Jimbo the Perfectionist: As long as the problem doesn’t need a speedy resolution, Jim is the man you want on the job. Every task is completed with skilled precision, despite having the equipment or machinery out of operation for an additional eight hours. Makes a great trainer, but lacks the urgency needed in many situations. Being a former engineer on nuclear submarines will do that to a person.

Dwight, “I know that”: Constantly seeking approval or guidance from others, he never fails to answer every offer of advice with, “I know that”, even though he doesn’t. Loyal as a German Shepherd, and just as defensive, Dwight is a confident person.

These are only a few examples of my so-called victims. I keep many of these in my mental files, but I keep a small notebook handy for making notes as I meet people. I recommend others to do the same. Then create a folder on your computer to maintain a detailed list of as many victims as possible. Victims help fill in the story lines of your protagonist and antagonist. You can also combine many of your victim characteristics to create a strong protagonist or antagonist.

Strong characters are as valuable as plot, if not more so, in any story.
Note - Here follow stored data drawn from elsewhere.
-- ==== Sys2Proof/Machine/Access.lean ====
section
/-! DEFINITION. How the elements reach memory: block translation (R352), the page walk with its TLB and walk
cache (R344–R349), the caches of the application cluster (R337, R340, R341), posted stores (R53, R94), and
the watch and break units (R483). -/

namespace Sys2Proof.Machine

/-- What an access is for: `inv` is a line operation that needs write permission and faults as a load, `line` one on
the bank-0 address that needs no permission (R343). -/
inductive Acc where
  | load
  | store
  | fetch
  | inv
  | line
  deriving DecidableEq, Repr

/-- The access shows as a write in `CAUSE.SUB`. -/
abbrev Acc.wr (k : Acc) : Bool := k = .store
/-- The access needs permission to write. -/
abbrev Acc.needsW (k : Acc) : Bool := k = .store || k = .inv

/-- Where an access goes: the physical address, the world it carries, and its memory type (0 device, 1 normal
non-cacheable, 2 normal cacheable). -/
structure Place where
  pa : Nat
  sec : Bool
  mt : Nat
  deriving DecidableEq, Repr

/-- The run or core is secure, with the value of `WORLD` that the instruction uses. -/
abbrev secNow (e : ElemState) : Bool := tb (e.seen 6) 0

/-! ### Block translation (R352) -/

/-- The lowest-numbered block that matches an address. -/
def xblkOf (e : ElemState) (va : Word) : Option Nat :=
  (List.range 8).find? (fun n => tb (e.seen (0x23 + 4 * n)) 31
    && fld (e.seen (0x20 + 4 * n)) 31 12 ≤ fld va 31 12 && fld va 31 12 ≤ fld (e.seen (0x21 + 4 * n)) 31 12)

/-- Translation of an engine's access; permission is checked before the world (log entry 60). -/
def xlateEngine (e : ElemState) (k : Acc) (va : Word) (s : State) : Except Trap Place :=
  match xblkOf e va with
  | none => .error (Trap.access k.wr 7 7 va)
  | some n =>
    let a := e.seen (0x23 + 4 * n)
    let ok := match k with | .fetch => tb a 2 | .store => tb a 1 | _ => tb a 0
    if !ok || (tb a 3 && !stPriv (e.set e.cur)) then .error (Trap.access k.wr 7 8 va)
    else if tb a 30 && !secNow e then .error (Trap.access k.wr 7 6 va)
    else
      let pa := (fld va 31 12 + fld (e.seen (0x22 + 4 * n)) 27 0) % 2 ^ 28 * 4096 + fld va 11 0
      .ok { pa := pa, sec := tb a 30, mt := if isDevice s pa then 0 else 1 }

/-! ### The caches of the application cluster (R337, R340, R341) -/

/-- The line of the cluster's cache with this number. -/
abbrev lineOf (s : State) (ln : Nat) : Option Line := Tbl.get (fun _ => none) s.core.cache ln
/-- Replaces a line. -/
def setLine (ln : Nat) (x : Option Line) (s : State) : State :=
  { s with core.cache := Tbl.set (fun _ => none) s.core.cache ln x }
/-- The master that a write-back shows: its world was checked when the line was written. -/
abbrev cacheMaster (i : Nat) : Master := elemMaster i true

/-- A dirty line is written to memory and becomes clean; an error found in it poisons its words (R337). -/
def cleanLine (i ln : Nat) (s : State) : State :=
  match lineOf s ln with
  | some x =>
    if !x.dirty then s
    else
      let s1 := (memWriteWith true (cacheMaster i) .clean (64 * ln) x.data s).2
      let s2 := if x.bad.isSome then
          { s1 with poison := (s1.poison ++ (List.range 16).map (fun k => 64 * ln + 4 * k)).eraseDups } else s1
      setLine ln (some { x with dirty := false, owner := none, bad := none }) s2
  | none => s
/-- A line leaves L1 and L2 without being written. -/
def dropLine (ln : Nat) (s : State) : State := setLine ln none s
/-- An uncached load of an application core finds the stores that the cluster made through the caches (R53). -/
def meetLoad (i pa : Nat) (s : State) : State := if isAc i then cleanLine i (pa / 64) s else s
/-- An uncached store of an application core reaches memory with no older copy of its line left in the caches (R53). -/
def meetStore (i pa : Nat) (s : State) : State :=
  if isAc i && (lineOf s (pa / 64)).isSome then dropLine (pa / 64) (cleanLine i (pa / 64) s) else s
/-- Replacement: a line leaves its L1, or leaves L2 for memory. -/
def evictLine (i ln : Nat) (s : State) : State :=
  match lineOf s ln with
  | some x => if x.owner.isSome then setLine ln (some { x with owner := none }) s else dropLine ln (cleanLine i ln s)
  | none => s

/-- The lines of the L2 set of a line (16 ways in 1,024 sets). -/
def l2Set (s : State) (ln : Nat) : List Nat :=
  (s.core.cache.filter (fun e => e.1 % 1024 = ln % 1024 && e.2.isSome)).map Prod.fst
/-- The lines that core `c` holds in the L1 set of a line (4 ways in 128 sets). -/
def l1Set (s : State) (c ln : Nat) : List Nat :=
  (s.core.cache.filter (fun e => e.1 % 128 = ln % 128 && match e.2 with | some x => x.owner = some c | none => false)).map
    Prod.fst

/-- Room for a line in its L2 set: the line that leaves is a free choice (log entry 61). -/
def makeRoom (i ln : Nat) (s : State) : State :=
  let ks := l2Set s ln
  if ks.length < 16 then s
  else
    let (x, s1) := s.draw
    let v := ks.getD (x % ks.length) 0
    dropLine v (cleanLine i v s1)
/-- Core `c` holds the latest copy of a line in its L1; the line that leaves a full set is a free choice. -/
def takeOwner (c ln : Nat) (s0 : State) : State :=
  let ks := (l1Set s0 c ln).filter (· ≠ ln)
  let s := if ks.length < 4 then s0
    else
      let (x, s1) := s0.draw
      let v := ks.getD (x % ks.length) 0
      match lineOf s1 v with | some y => setLine v (some { y with owner := none }) s1 | none => s1
  match lineOf s ln with
  | some y => setLine ln (some { y with owner := some c }) s
  | none => s

/-- A line is read from memory into L2 and the core's L1. -/
def fillLine (i ln : Nat) (sec fetch : Bool) (ecc : Ecc) (s : State) : Except BusErr Unit × State :=
  let (r, s1) := memRead (elemMaster i sec) fetch ecc (64 * ln) 64 s
  match r with
  | .error e => (.error e, s1)
  | .ok bs => (.ok (), setLine ln (some { data := bs }) (makeRoom i ln s1))

/-- The checks of world that stand before a cached access to `n` bytes. -/
def cacheRefuses (i : Nat) (p : Place) (n : Nat) (write : Bool) (s : State) : Option BusErr × State :=
  if !memThere s p.pa || !memThere s (p.pa + n - 1) || ctlRefuses s p.sec p.pa n then (some .bus, s)
  else
    let (bad, s1) := worldCheck (elemMid i) (elemSub i) p.sec p.pa write s
    (if bad then some .world else none, s1)

/-- What the check bits of a line show to an access at `pa` that hits it (R337). -/
def cacheCheck (i pa : Nat) (ecc : Ecc) (s : State) : Bool × State :=
  let ln := pa / 64
  match lineOf s ln, ecc with
  | some x, .double =>
    (false, setLine ln (some { x with bad := if x.dirty then some pa else x.bad }) (memErrorIn false true (elemMid i) pa s))
  | some x, e =>
    match x.bad with
    | some a => (false, memErrorIn false true (elemMid i) a s)
    | none => (true, if e = .corrected then memErrorIn false false (elemMid i) pa s else s)
  | none, _ => (true, s)

/-- The line of an access is in the cache afterwards. -/
def reachLine (i : Nat) (p : Place) (fetch : Bool) (ecc : Ecc) (s : State) : Except BusErr Unit × State :=
  let ln := p.pa / 64
  match lineOf s ln with
  | some _ => let (ok, s1) := cacheCheck i p.pa ecc s; (if ok then .ok () else .error .ecc, s1)
  | none => fillLine i ln p.sec fetch ecc s

/-- A cached load. -/
def cacheRead (i : Nat) (p : Place) (n : Nat) (fetch : Bool) (ecc : Ecc) (s : State) : Except BusErr (List Byte) × State :=
  match cacheRefuses i p n false s with
  | (some e, s1) => (.error e, s1)
  | (none, s1) =>
    match reachLine i p fetch ecc s1 with
    | (.error e, s2) => (.error e, s2)
    | (.ok _, s2) =>
      match lineOf s2 (p.pa / 64) with
      | none => (.error .bus, s2)
      | some x =>
        let s3 := if x.owner.isSome && x.owner ≠ some i then setLine (p.pa / 64) (some { x with owner := none }) s2 else s2
        (.ok ((x.data.drop (p.pa % 64)).take n), s3)

/-- Replaces bytes of a list from place `k` on. -/
def putAt (l : List Byte) (k : Nat) (bs : List Byte) : List Byte := l.take k ++ bs ++ l.drop (k + bs.length)

/-- A cached store: write-back, write-allocate. -/
def cacheWrite (i : Nat) (p : Place) (bs : List Byte) (ecc : Ecc) (s : State) : Option BusErr × State :=
  match regionOf s p.pa with
  | .rom | .flash | .info => (some .bus, s)
  | _ =>
    match cacheRefuses i p bs.length true s with
    | (some e, s1) => (some e, s1)
    | (none, s1) =>
      match reachLine i p false ecc s1 with
      | (.error e, s2) => (some e, s2)
      | (.ok _, s2) =>
        let ln := p.pa / 64
        let s3 := takeOwner i ln s2
        match lineOf s3 ln with
        | none => (some .bus, s3)
        | some x => (none, clearResv p.pa bs.length
            (setLine ln (some { x with data := putAt x.data (p.pa % 64) bs, dirty := true }) s3))

/-! ### The page walk (R344–R349) -/

/-- The address bits below the index of a level. -/
abbrev lvShift (lv : Nat) : Nat := 12 + 8 * lv

/-- A descriptor as the walker reads it, coherently with the caches; the checks of world stand before a cached one
too (R394). -/
def readDesc (i a : Nat) (sec : Bool) (ecc : Ecc) (s : State) : Option Nat × State :=
  match lineOf s (a / 64) with
  | some x =>
    (match cacheRefuses i { pa := a, sec := sec, mt := 2 } 8 false s with
     | (some _, s1) => (none, s1)
     | (none, s1) =>
       match cacheCheck i a ecc s1 with
       | (true, s2) => (some (ofBytes ((x.data.drop (a % 64)).take 8)), s2)
       | (false, s2) => (none, s2))
  | none =>
    (match memRead (elemMaster i sec) false ecc a 8 s with
     | (.ok bs, s1) => (some (ofBytes bs), s1)
     | (.error _, s1) => (none, s1))

/-- Bits `[hi:lo]` of a number. -/
abbrev bits (d hi lo : Nat) : Nat := d / 2 ^ lo % 2 ^ (hi + 1 - lo)

/-- A valid descriptor is malformed at a level (R346, R347). -/
def descBad (d lv : Nat) : Bool :=
  let t := d.testBit 1
  bits d 63 40 ≠ 0 || bits d 10 7 ≠ 0 || bits d 6 5 = 3
    || (if t then lv = 0 || bits d 6 2 ≠ 0
        else 1 < lv || (lv = 0 && bits d 11 11 ≠ 0) || (lv = 1 && bits d 19 11 ≠ 0))

/-- The leaf result of a descriptor. -/
def leafOf (d lv va : Nat) : TlbEntry :=
  { vpage := va / 2 ^ lvShift lv, block := lv = 1, frame := bits d 39 (lvShift lv) * 2 ^ lvShift lv,
    mt := bits d 6 5, xn := d.testBit 4, ap := bits d 3 2 }

/-- The walk from level `lv` and table `a` down: the leaf with the table descriptors met, or the kind and level of
the fault. -/
def walkFrom (i va : Nat) (sec : Bool) (we : Option (Nat × Ecc)) :
    Nat → Nat → List WalkEntry → State → Except (Nat × Nat) (TlbEntry × List WalkEntry) × State
  | lv, a, seen_, s =>
    let ecc := match we with | some (l, x) => if l = lv then x else .clean | none => .clean
    match readDesc i (a + 8 * (va / 2 ^ lvShift lv % 256)) sec ecc s with
    | (none, s1) => (.error (0xB, lv), s1)
    | (some d, s1) =>
      if !d.testBit 0 then (.error (1, lv), s1)
      else if descBad d lv then (.error (2, lv), s1)
      else if !d.testBit 1 then (.ok (leafOf d lv va, seen_), s1)
      else match lv with
        | 0 => (.error (2, 0), s1)
        | l + 1 =>
          let t := bits d 39 11 * 2048
          walkFrom i va sec we l t (seen_ ++ [{ level := l, tag := va / 2 ^ (lvShift l + 8), table := t }]) s1

/-- An entry enters a structure of `n` places; what leaves a full one is a free choice (log entry 61). -/
def putEntry {α : Type} (n : Nat) (x : α) (l : List α) (s : State) : List α × State :=
  if l.length < n then (l ++ [x], s)
  else
    let (k, s1) := s.draw
    (l.eraseIdx (k % l.length) ++ [x], s1)

/-- The leaf enters the TLB. -/
def putTlb (i : Nat) (x : TlbEntry) (s : State) : State :=
  let (l, s1) := putEntry 64 x (s.el i).tlb s
  s1.setEl i { s1.el i with tlb := l }
/-- The table descriptors of a walk enter the walk cache. -/
def putWalks (i : Nat) (ws : List WalkEntry) (s : State) : State :=
  ws.foldl (fun s w =>
    if (s.el i).wcache.any (fun x => x.level = w.level && x.tag = w.tag) then s
    else
      let (l, s1) := putEntry 8 w (s.el i).wcache s
      s1.setEl i { s1.el i with wcache := l }) s

/-- The TLB entry of an address. -/
def tlbHit (e : ElemState) (va : Nat) : Option TlbEntry :=
  e.tlb.find? (fun t => va / 2 ^ (if t.block then 20 else 12) = t.vpage)
/-- The deepest walk-cache entry of an address. -/
def walkHit (e : ElemState) (va top : Nat) : Option WalkEntry :=
  (List.range top).findSome? (fun l => e.wcache.find? (fun w => w.level = l && w.tag = va / 2 ^ (lvShift l + 8)))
I like to begin the writing process by creating a strong character to build a story around. Sometimes, my character development begins with one of my victims, and I build on their personalities to create a strong yet vulnerable character.

Next time you visit your favorite coffee shop or café, maybe even your nail salon or thrift store, make some notes of how people talk or interact with others. Before you know it, you will be experienced in the art of searching for victims.